Your goal
The required output is every record, reproduced exactly.

- Opening Delimiter -

-- ==== Sys2Proof/Tests/Slice0.lean ====
section
/-! SUPPORT. Tests: words written out from the encodings of 30_encoding.md, one-step vectors from 95_test_vectors.md
(S<n>: the source's own example; "2.k #n": vector n of section 2.k), and for every statement with hypotheses a witness
that meets them. -/

namespace Sys2Proof.Tests

open Sys2Proof.Machine

/-- One step gives a next state with the property. -/
def gives (s : State) (p : State → Bool) : Bool :=
  match step s with
  | .next t => p t
  | _ => false

/-- The state after reset, with the word `op` at `pc`, and `V[0] = a`, `V[1] = b`. -/
def two (op : Nat) (a b : Byte) : State := (((State.reset).setReg 0 a).setReg 1 b).withFetchWord 16 op

/-- One byte of memory replaced. -/
def poke (a : Nat) (b : Byte) (s : State) : State := s.setMemory (Memory.write s.memory a b)

/-- The state after reset, with the given commands waiting. -/
def asked (cs : List Command) (s : State) : State := { s with commands := cs }

/-- Both options on. -/
def optioned (s : State) : State := { s with opt := ⟨true, true⟩ }

/-- `n` return addresses 0x0206 saved. -/
def nested (n : Fin 17) (s : State) : State := { s with depth := n, stack := Vector.replicate 16 0x0206 }

/-! ### Decoding and encoding: a word for every constructor, bit by bit from the patterns of 30_encoding.md R62, R66 -/
theorem test_decode_cls :
    decodeTableWord 16 0b0000000011100000 = some .cls ∧ encode .cls = 0b0000000011100000#16 := by decide
theorem test_decode_ret :
    decodeTableWord 16 0b0000000011101110 = some .ret ∧ encode .ret = 0b0000000011101110#16 := by decide
theorem test_decode_jp :
    decodeTableWord 16 0b0001101010111100 = some (.jp 0xABC) ∧ encode (.jp 0xABC) = 0b0001101010111100#16 := by decide
theorem test_decode_call :
    decodeTableWord 16 0b0010001000010000 = some (.call 0x210) ∧ encode (.call 0x210) = 0b0010001000010000#16 := by decide
theorem test_decode_seImm :
    decodeTableWord 16 0b0011001101000010 = some (.seImm 3 0x42) ∧ encode (.seImm 3 0x42) = 0b0011001101000010#16 := by decide
theorem test_decode_sneImm :
    decodeTableWord 16 0b0100001101000011 = some (.sneImm 3 0x43) ∧ encode (.sneImm 3 0x43) = 0b0100001101000011#16 := by decide
theorem test_decode_seReg :
    decodeTableWord 16 0b0101000100100000 = some (.seReg 1 2) ∧ encode (.seReg 1 2) = 0b0101000100100000#16 := by decide
theorem test_decode_sneReg :
    decodeTableWord 16 0b1001000100100000 = some (.sneReg 1 2) ∧ encode (.sneReg 1 2) = 0b1001000100100000#16 := by decide
theorem test_decode_ldImm :
    decodeTableWord 16 0b0110101001111111 = some (.ldImm 0xA 0x7F) ∧ encode (.ldImm 0xA 0x7F) = 0b0110101001111111#16 := by decide
theorem test_decode_addImm :
    decodeTableWord 16 0b0111000011111111 = some (.addImm 0 0xFF) ∧ encode (.addImm 0 0xFF) = 0b0111000011111111#16 := by decide
theorem test_decode_ldReg :
    decodeTableWord 16 0b1000111011110000 = some (.ldReg 0xE 0xF) ∧ encode (.ldReg 0xE 0xF) = 0b1000111011110000#16 := by decide
theorem test_decode_orReg :
    decodeTableWord 16 0b1000000100100001 = some (.orReg 1 2) ∧ encode (.orReg 1 2) = 0b1000000100100001#16 := by decide
theorem test_decode_andReg :
    decodeTableWord 16 0b1000000100100010 = some (.andReg 1 2) ∧ encode (.andReg 1 2) = 0b1000000100100010#16 := by decide
theorem test_decode_xorReg :
    decodeTableWord 16 0b1000000100100011 = some (.xorReg 1 2) ∧ encode (.xorReg 1 2) = 0b1000000100100011#16 := by decide
theorem test_decode_addReg :
    decodeTableWord 16 0b1000111100010100 = some (.addReg 0xF 1) ∧ encode (.addReg 0xF 1) = 0b1000111100010100#16 := by decide
theorem test_decode_subReg :
    decodeTableWord 16 0b1000000011110101 = some (.subReg 0 0xF) ∧ encode (.subReg 0 0xF) = 0b1000000011110101#16 := by decide
theorem test_decode_shrReg :
    decodeTableWord 16 0b1000000100100110 = some (.shrReg 1 2) ∧ encode (.shrReg 1 2) = 0b1000000100100110#16 := by decide
theorem test_decode_subnReg :
    decodeTableWord 16 0b1000001000110111 = some (.subnReg 2 3) ∧ encode (.subnReg 2 3) = 0b1000001000110111#16 := by decide
theorem test_decode_shlReg :
    decodeTableWord 16 0b1000000100101110 = some (.shlReg 1 2) ∧ encode (.shlReg 1 2) = 0b1000000100101110#16 := by decide
theorem test_decode_ldI :
    decodeTableWord 16 0b1010000100100011 = some (.ldI 0x123) ∧ encode (.ldI 0x123) = 0b1010000100100011#16 := by decide
theorem test_decode_jpV0 :
    decodeTableWord 16 0b1011111111111111 = some (.jpV0 0xFFF) ∧ encode (.jpV0 0xFFF) = 0b1011111111111111#16 := by decide
theorem test_decode_rnd :
    decodeTableWord 16 0b1100001100001111 = some (.rnd 3 0x0F) ∧ encode (.rnd 3 0x0F) = 0b1100001100001111#16 := by decide
theorem test_decode_drw :
    decodeTableWord 16 0b1101110100010010 = some (.drw 0xD 1 2) ∧ encode (.drw 0xD 1 2) = 0b1101110100010010#16 := by decide
theorem test_decode_skp :
    decodeTableWord 16 0b1110001010011110 = some (.skp 2) ∧ encode (.skp 2) = 0b1110001010011110#16 := by decide
theorem test_decode_sknp :
    decodeTableWord 16 0b1110001010100001 = some (.sknp 2) ∧ encode (.sknp 2) = 0b1110001010100001#16 := by decide
theorem test_decode_ldVxDT :
    decodeTableWord 16 0b1111000100000111 = some (.ldVxDT 1) ∧ encode (.ldVxDT 1) = 0b1111000100000111#16 := by decide
theorem test_decode_ldDTVx :
    decodeTableWord 16 0b1111000000010101 = some (.ldDTVx 0) ∧ encode (.ldDTVx 0) = 0b1111000000010101#16 := by decide
theorem test_decode_ldSTVx :
    decodeTableWord 16 0b1111010000011000 = some (.ldSTVx 4) ∧ encode (.ldSTVx 4) = 0b1111010000011000#16 := by decide
theorem test_decode_ldVxK :
    decodeTableWord 16 0b1111001000001010 = some (.ldVxK 2) ∧ encode (.ldVxK 2) = 0b1111001000001010#16 := by decide
theorem test_decode_addI :
    decodeTableWord 16 0b1111001000011110 = some (.addI 2) ∧ encode (.addI 2) = 0b1111001000011110#16 := by decide
theorem test_decode_ldF :
    decodeTableWord 16 0b1111000000101001 = some (.ldF 0) ∧ encode (.ldF 0) = 0b1111000000101001#16 := by decide
theorem test_decode_ldB :
    decodeTableWord 16 0b1111000000110011 = some (.ldB 0) ∧ encode (.ldB 0) = 0b1111000000110011#16 := by decide
theorem test_decode_storeRegs :
    decodeTableWord 16 0b1111001001010101 = some (.storeRegs 2) ∧ encode (.storeRegs 2) = 0b1111001001010101#16 := by decide
theorem test_decode_loadRegs :
    decodeTableWord 16 0b1111111101100101 = some (.loadRegs 0xF) ∧ encode (.loadRegs 0xF) = 0b1111111101100101#16 := by decide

- Closing Delimiter -

Response for this exercise
-- ==== Sys2Proof/Tests/Slice0.lean ====
section
/-! SUPPORT. Tests: words written out from the encodings of 30_encoding.md, one-step vectors from 95_test_vectors.md
(S<n>: the source's own example; "2.k #n": vector n of section 2.k), and for every statement with hypotheses a witness
that meets them. -/

namespace Sys2Proof.Tests

open Sys2Proof.Machine

/-- One step gives a next state with the property. -/
def gives (s : State) (p : State → Bool) : Bool :=
  match step s with
  | .next t => p t
  | _ => false

/-- The state after reset, with the word `op` at `pc`, and `V[0] = a`, `V[1] = b`. -/
def two (op : Nat) (a b : Byte) : State := (((State.reset).setReg 0 a).setReg 1 b).withFetchWord 16 op

/-- One byte of memory replaced. -/
def poke (a : Nat) (b : Byte) (s : State) : State := s.setMemory (Memory.write s.memory a b)

/-- The state after reset, with the given commands waiting. -/
def asked (cs : List Command) (s : State) : State := { s with commands := cs }

/-- Both options on. -/
def optioned (s : State) : State := { s with opt := ⟨true, true⟩ }

/-- `n` return addresses 0x0206 saved. -/
def nested (n : Fin 17) (s : State) : State := { s with depth := n, stack := Vector.replicate 16 0x0206 }

/-! ### Decoding and encoding: a word for every constructor, bit by bit from the patterns of 30_encoding.md R62, R66 -/
theorem test_decode_cls :
    decodeTableWord 16 0b0000000011100000 = some .cls ∧ encode .cls = 0b0000000011100000#16 := by decide
theorem test_decode_ret :
    decodeTableWord 16 0b0000000011101110 = some .ret ∧ encode .ret = 0b0000000011101110#16 := by decide
theorem test_decode_jp :
    decodeTableWord 16 0b0001101010111100 = some (.jp 0xABC) ∧ encode (.jp 0xABC) = 0b0001101010111100#16 := by decide
theorem test_decode_call :
    decodeTableWord 16 0b0010001000010000 = some (.call 0x210) ∧ encode (.call 0x210) = 0b0010001000010000#16 := by decide
theorem test_decode_seImm :
    decodeTableWord 16 0b0011001101000010 = some (.seImm 3 0x42) ∧ encode (.seImm 3 0x42) = 0b0011001101000010#16 := by decide
theorem test_decode_sneImm :
    decodeTableWord 16 0b0100001101000011 = some (.sneImm 3 0x43) ∧ encode (.sneImm 3 0x43) = 0b0100001101000011#16 := by decide
theorem test_decode_seReg :
    decodeTableWord 16 0b0101000100100000 = some (.seReg 1 2) ∧ encode (.seReg 1 2) = 0b0101000100100000#16 := by decide
theorem test_decode_sneReg :
    decodeTableWord 16 0b1001000100100000 = some (.sneReg 1 2) ∧ encode (.sneReg 1 2) = 0b1001000100100000#16 := by decide
theorem test_decode_ldImm :
    decodeTableWord 16 0b0110101001111111 = some (.ldImm 0xA 0x7F) ∧ encode (.ldImm 0xA 0x7F) = 0b0110101001111111#16 := by decide
theorem test_decode_addImm :
    decodeTableWord 16 0b0111000011111111 = some (.addImm 0 0xFF) ∧ encode (.addImm 0 0xFF) = 0b0111000011111111#16 := by decide
theorem test_decode_ldReg :
    decodeTableWord 16 0b1000111011110000 = some (.ldReg 0xE 0xF) ∧ encode (.ldReg 0xE 0xF) = 0b1000111011110000#16 := by decide
theorem test_decode_orReg :
    decodeTableWord 16 0b1000000100100001 = some (.orReg 1 2) ∧ encode (.orReg 1 2) = 0b1000000100100001#16 := by decide
theorem test_decode_andReg :
    decodeTableWord 16 0b1000000100100010 = some (.andReg 1 2) ∧ encode (.andReg 1 2) = 0b1000000100100010#16 := by decide
theorem test_decode_xorReg :
    decodeTableWord 16 0b1000000100100011 = some (.xorReg 1 2) ∧ encode (.xorReg 1 2) = 0b1000000100100011#16 := by decide
theorem test_decode_addReg :
    decodeTableWord 16 0b1000111100010100 = some (.addReg 0xF 1) ∧ encode (.addReg 0xF 1) = 0b1000111100010100#16 := by decide
theorem test_decode_subReg :
    decodeTableWord 16 0b1000000011110101 = some (.subReg 0 0xF) ∧ encode (.subReg 0 0xF) = 0b1000000011110101#16 := by decide
theorem test_decode_shrReg :
    decodeTableWord 16 0b1000000100100110 = some (.shrReg 1 2) ∧ encode (.shrReg 1 2) = 0b1000000100100110#16 := by decide
theorem test_decode_subnReg :
    decodeTableWord 16 0b1000001000110111 = some (.subnReg 2 3) ∧ encode (.subnReg 2 3) = 0b1000001000110111#16 := by decide
theorem test_decode_shlReg :
    decodeTableWord 16 0b1000000100101110 = some (.shlReg 1 2) ∧ encode (.shlReg 1 2) = 0b1000000100101110#16 := by decide
theorem test_decode_ldI :
    decodeTableWord 16 0b1010000100100011 = some (.ldI 0x123) ∧ encode (.ldI 0x123) = 0b1010000100100011#16 := by decide
theorem test_decode_jpV0 :
    decodeTableWord 16 0b1011111111111111 = some (.jpV0 0xFFF) ∧ encode (.jpV0 0xFFF) = 0b1011111111111111#16 := by decide
theorem test_decode_rnd :
    decodeTableWord 16 0b1100001100001111 = some (.rnd 3 0x0F) ∧ encode (.rnd 3 0x0F) = 0b1100001100001111#16 := by decide
theorem test_decode_drw :
    decodeTableWord 16 0b1101110100010010 = some (.drw 0xD 1 2) ∧ encode (.drw 0xD 1 2) = 0b1101110100010010#16 := by decide
theorem test_decode_skp :
    decodeTableWord 16 0b1110001010011110 = some (.skp 2) ∧ encode (.skp 2) = 0b1110001010011110#16 := by decide
theorem test_decode_sknp :
    decodeTableWord 16 0b1110001010100001 = some (.sknp 2) ∧ encode (.sknp 2) = 0b1110001010100001#16 := by decide
theorem test_decode_ldVxDT :
    decodeTableWord 16 0b1111000100000111 = some (.ldVxDT 1) ∧ encode (.ldVxDT 1) = 0b1111000100000111#16 := by decide
theorem test_decode_ldDTVx :
    decodeTableWord 16 0b1111000000010101 = some (.ldDTVx 0) ∧ encode (.ldDTVx 0) = 0b1111000000010101#16 := by decide
theorem test_decode_ldSTVx :
    decodeTableWord 16 0b1111010000011000 = some (.ldSTVx 4) ∧ encode (.ldSTVx 4) = 0b1111010000011000#16 := by decide
theorem test_decode_ldVxK :
    decodeTableWord 16 0b1111001000001010 = some (.ldVxK 2) ∧ encode (.ldVxK 2) = 0b1111001000001010#16 := by decide
theorem test_decode_addI :
    decodeTableWord 16 0b1111001000011110 = some (.addI 2) ∧ encode (.addI 2) = 0b1111001000011110#16 := by decide
theorem test_decode_ldF :
    decodeTableWord 16 0b1111000000101001 = some (.ldF 0) ∧ encode (.ldF 0) = 0b1111000000101001#16 := by decide
theorem test_decode_ldB :
    decodeTableWord 16 0b1111000000110011 = some (.ldB 0) ∧ encode (.ldB 0) = 0b1111000000110011#16 := by decide
theorem test_decode_storeRegs :
    decodeTableWord 16 0b1111001001010101 = some (.storeRegs 2) ∧ encode (.storeRegs 2) = 0b1111001001010101#16 := by decide
theorem test_decode_loadRegs :
    decodeTableWord 16 0b1111111101100101 = some (.loadRegs 0xF) ∧ encode (.loadRegs 0xF) = 0b1111111101100101#16 := by decide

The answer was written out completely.